# Finding Causal Relations With Question Answering Models
In this Jupyter notebook, we are going to train three distinct models, each with a specific role:

1. **Causal Marker Model**: This model's task is to identify the causal marker within a given sentence.
2. **Cause Identification Model**: Once we have the causal marker and the sentence, this model is designed to pinpoint the cause.
3. **Effect Identification Model**: With the causal marker and the sentence at hand, this model's job is to determine the effect.

Before we proceed with training these models, we need to ensure that all necessary dependencies are installed.

In [14]:
!pip install datasets | grep -v 'already satisfied'
!pip install transformers | grep -v 'already satisfied'

In [15]:
import json
import pandas as pd
import pyarrow as pa
import pyarrow.dataset as ds
from datasets import Dataset
import datasets
import numpy as np
import torch
from transformers import AutoTokenizer, AutoConfig, AutoModelForQuestionAnswering, TrainingArguments, Trainer
from pathlib import Path
from tools import run_model

## Data & Model
In this section, we perform two main tasks:

1. **Data Preparation**: We read the data from a JSON file and transform it into a suitable dataset format for our models.
2. **Model Initialization**: We set up the initial configurations for our models.

You have the flexibility to train any of the three models mentioned earlier.

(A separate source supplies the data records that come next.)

-- ==== Sys2Proof/Machine/Protocol.lean ====
section
/-! DEFINITION. The three exemplar protocol records `PROTO[bits]` (rule R85). -/

namespace Sys2Proof.Machine

/-- `PROTO[bits]` under the parameters `p` (rule R85): 26, 32 or 42 expected edges (rule R87), the field widths and
maxima of rule R81, the source's default threshold 0. -/
def proto (p : Params) : Variant → Cfg
  | .b12 =>
    { bits := .b12, nedges := 26
      tblock := (p.of .b12).tblock, freq := (p.of .b12).freq, gap := (p.of .b12).gap
      cmdW := 7, addrW := 5, extW := 0, cmdMax := 0x7F, addrMax := 0x1F, extMax := 0
      thresh := 0, decode := .exemplar }
  | .b15 =>
    { bits := .b15, nedges := 32
      tblock := (p.of .b15).tblock, freq := (p.of .b15).freq, gap := (p.of .b15).gap
      cmdW := 7, addrW := 8, extW := 0, cmdMax := 0x7F, addrMax := 0xFF, extMax := 0
      thresh := 0, decode := .exemplar }
  | .b20 =>
    { bits := .b20, nedges := 42
      tblock := (p.of .b20).tblock, freq := (p.of .b20).freq, gap := (p.of .b20).gap
      cmdW := 7, addrW := 5, extW := 8, cmdMax := 0x7F, addrMax := 0x1F, extMax := 0xFF
      thresh := 0, decode := .exemplar }

end Sys2Proof.Machine
end

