/-! ### Transmit -/

/-- R151: `TXINIT` with a selector 12, 15 or 20 and no transmitter yet constructs it: the record, its frequency and gap, an empty
pulse memory; the receiver and everything else stay. With a transmitter it raises `ConfigError(REINIT)`, tested first; any
other selector raises `ConfigError(BAD_VARIANT)`; neither changes IRB's state. REINIT is the spec's decision D24. -/
def Obligations.TxinitConstructsTheTransmitterOrRefuses : Prop :=
  ∀ (bits : Word) (s : State),
    encode (.txinit bits) = mkWord 0x10 bits 0 0 0 ∧
    (s.tx.conf = true → exec (.txinit bits) s =
      .next { s with out := { s.out with errors := s.out.errors ++ [⟨.txinit bits, .reinit⟩] } }) ∧
    (s.tx.conf = false → bits ≠ 12 → bits ≠ 15 → bits ≠ 20 → exec (.txinit bits) s =
      .next { s with out := { s.out with errors := s.out.errors ++ [⟨.txinit bits, .badVariant⟩] } }) ∧
    (∀ b : Variant, s.tx.conf = false → bits = BitVec.ofNat 32 b.bits →
      exec (.txinit bits) s = .next { s with tx := {
        conf := true, cfg := proto s.env.params b, freq := (proto s.env.params b).freq,
        gap := (proto s.env.params b).gap, pulses := [] } })

/-- R152 and R176: `APPEND`: before `TXINIT` it raises `ConfigError(NOT_CONSTRUCTED)`; else the pair, whatever its values, goes to the
end of the sequence, and everything else stays; only when `PT_CAP` is finite and the memory already holds that many pairs it
faults, which sets `faulted`. NOT_CONSTRUCTED is the spec's decision D24, the overflow its decision D21. -/
def Obligations.AppendAddsOnePairAtTheEnd : Prop :=
  ∀ (mark space : Word) (s : State),
    encode (.append mark space) = mkWord 0x11 mark space 0 0 ∧
    (s.tx.conf = false → exec (.append mark space) s =
      .next { s with out := { s.out with errors := s.out.errors ++ [⟨.append mark space, .notConstructed⟩] } }) ∧
    (s.tx.conf = true → (∀ cap, s.env.params.ptCap = some cap → s.tx.pulses.length < cap) →
      exec (.append mark space) s =
        .next { s with tx := { s.tx with pulses := s.tx.pulses ++ [⟨mark, space⟩] } }) ∧
    (s.tx.conf = true → s.env.params.ptCap = some s.tx.pulses.length →
      exec (.append mark space) s = .fault .txOverflow ∧ (settle s (exec (.append mark space) s)).faulted = true)

/-- `TX` (42_transmit.md section TX): before `TXINIT` it raises `ConfigError(NOT_CONSTRUCTED)`; else, whatever the memory held, it then holds exactly the
lead-in pair (2400, 600) and one pair for each bit of the packed value, least significant first, (1200, 600) for a 1 and
(600, 600) for a 0; everything else stays. The operands may be any: `pack` masks them. The last clause, that a `TX` whose train a
bounded memory cannot hold faults as a whole, is the model's deduction from the append primitive and its overflow (log
entry 14; 42_transmit.md section APPEND, 60_exceptions.md section 1). Decisions D6, D18, D19, D21. -/
def Obligations.TxBuildsExactlyOneTrain : Prop :=
  ∀ (addr data ext : Word) (s : State),
    encode (.tx addr data ext) = mkWord 0x12 addr data ext 0 ∧
    (s.tx.conf = false → exec (.tx addr data ext) s =
      .next { s with out := { s.out with errors := s.out.errors ++ [⟨.tx addr data ext, .notConstructed⟩] } }) ∧
    (s.tx.conf = true → (∀ cap, s.env.params.ptCap = some cap → 1 + s.tx.cfg.bits.bits ≤ cap) →
      ∃ ps, exec (.tx addr data ext) s = .next { s with tx := { s.tx with pulses := ps } } ∧
        ps.length = 1 + s.tx.cfg.bits.bits ∧ ps[0]? = some ⟨2400, 600⟩ ∧
        ∀ k < s.tx.cfg.bits.bits, ps[k + 1]? =
          some (if (pack s.tx.cfg.bits addr data ext).getLsbD k then ⟨1200, 600⟩ else ⟨600, 600⟩)) ∧
    (∀ cap, s.tx.conf = true → s.env.params.ptCap = some cap → cap < 1 + s.tx.cfg.bits.bits →
      exec (.tx addr data ext) s = .fault .txOverflow)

To do so, simply select the appropriate file corresponding to the model you wish to train.

In [None]:
model_name = "HooshvareLab/bert-fa-base-uncased"
tokenizer, config = AutoTokenizer.from_pretrained(model_name), AutoConfig.from_pretrained(model_name)
model = AutoModelForQuestionAnswering.from_pretrained(model_name)

file = json.load(open('data_effect.json', 'r', encoding='utf-8'))
df = pd.json_normalize(file['data']).sample(frac=1, random_state=10) # 3080
dataset = ds.dataset(pa.Table.from_pandas(df).to_batches())
train_data = Dataset(pa.Table.from_pandas(df.iloc[:2400]))
validation_data = Dataset(pa.Table.from_pandas(df.iloc[2400: ]))
data = datasets.DatasetDict({"train":train_data,"validation": validation_data})


## Preprocess
This function is designed to transform our dataset into a format that is compatible with Question-Answering (QA) models.

In [None]:
def preprocess(examples):
    """
    Prepare the data to be fed into QA model.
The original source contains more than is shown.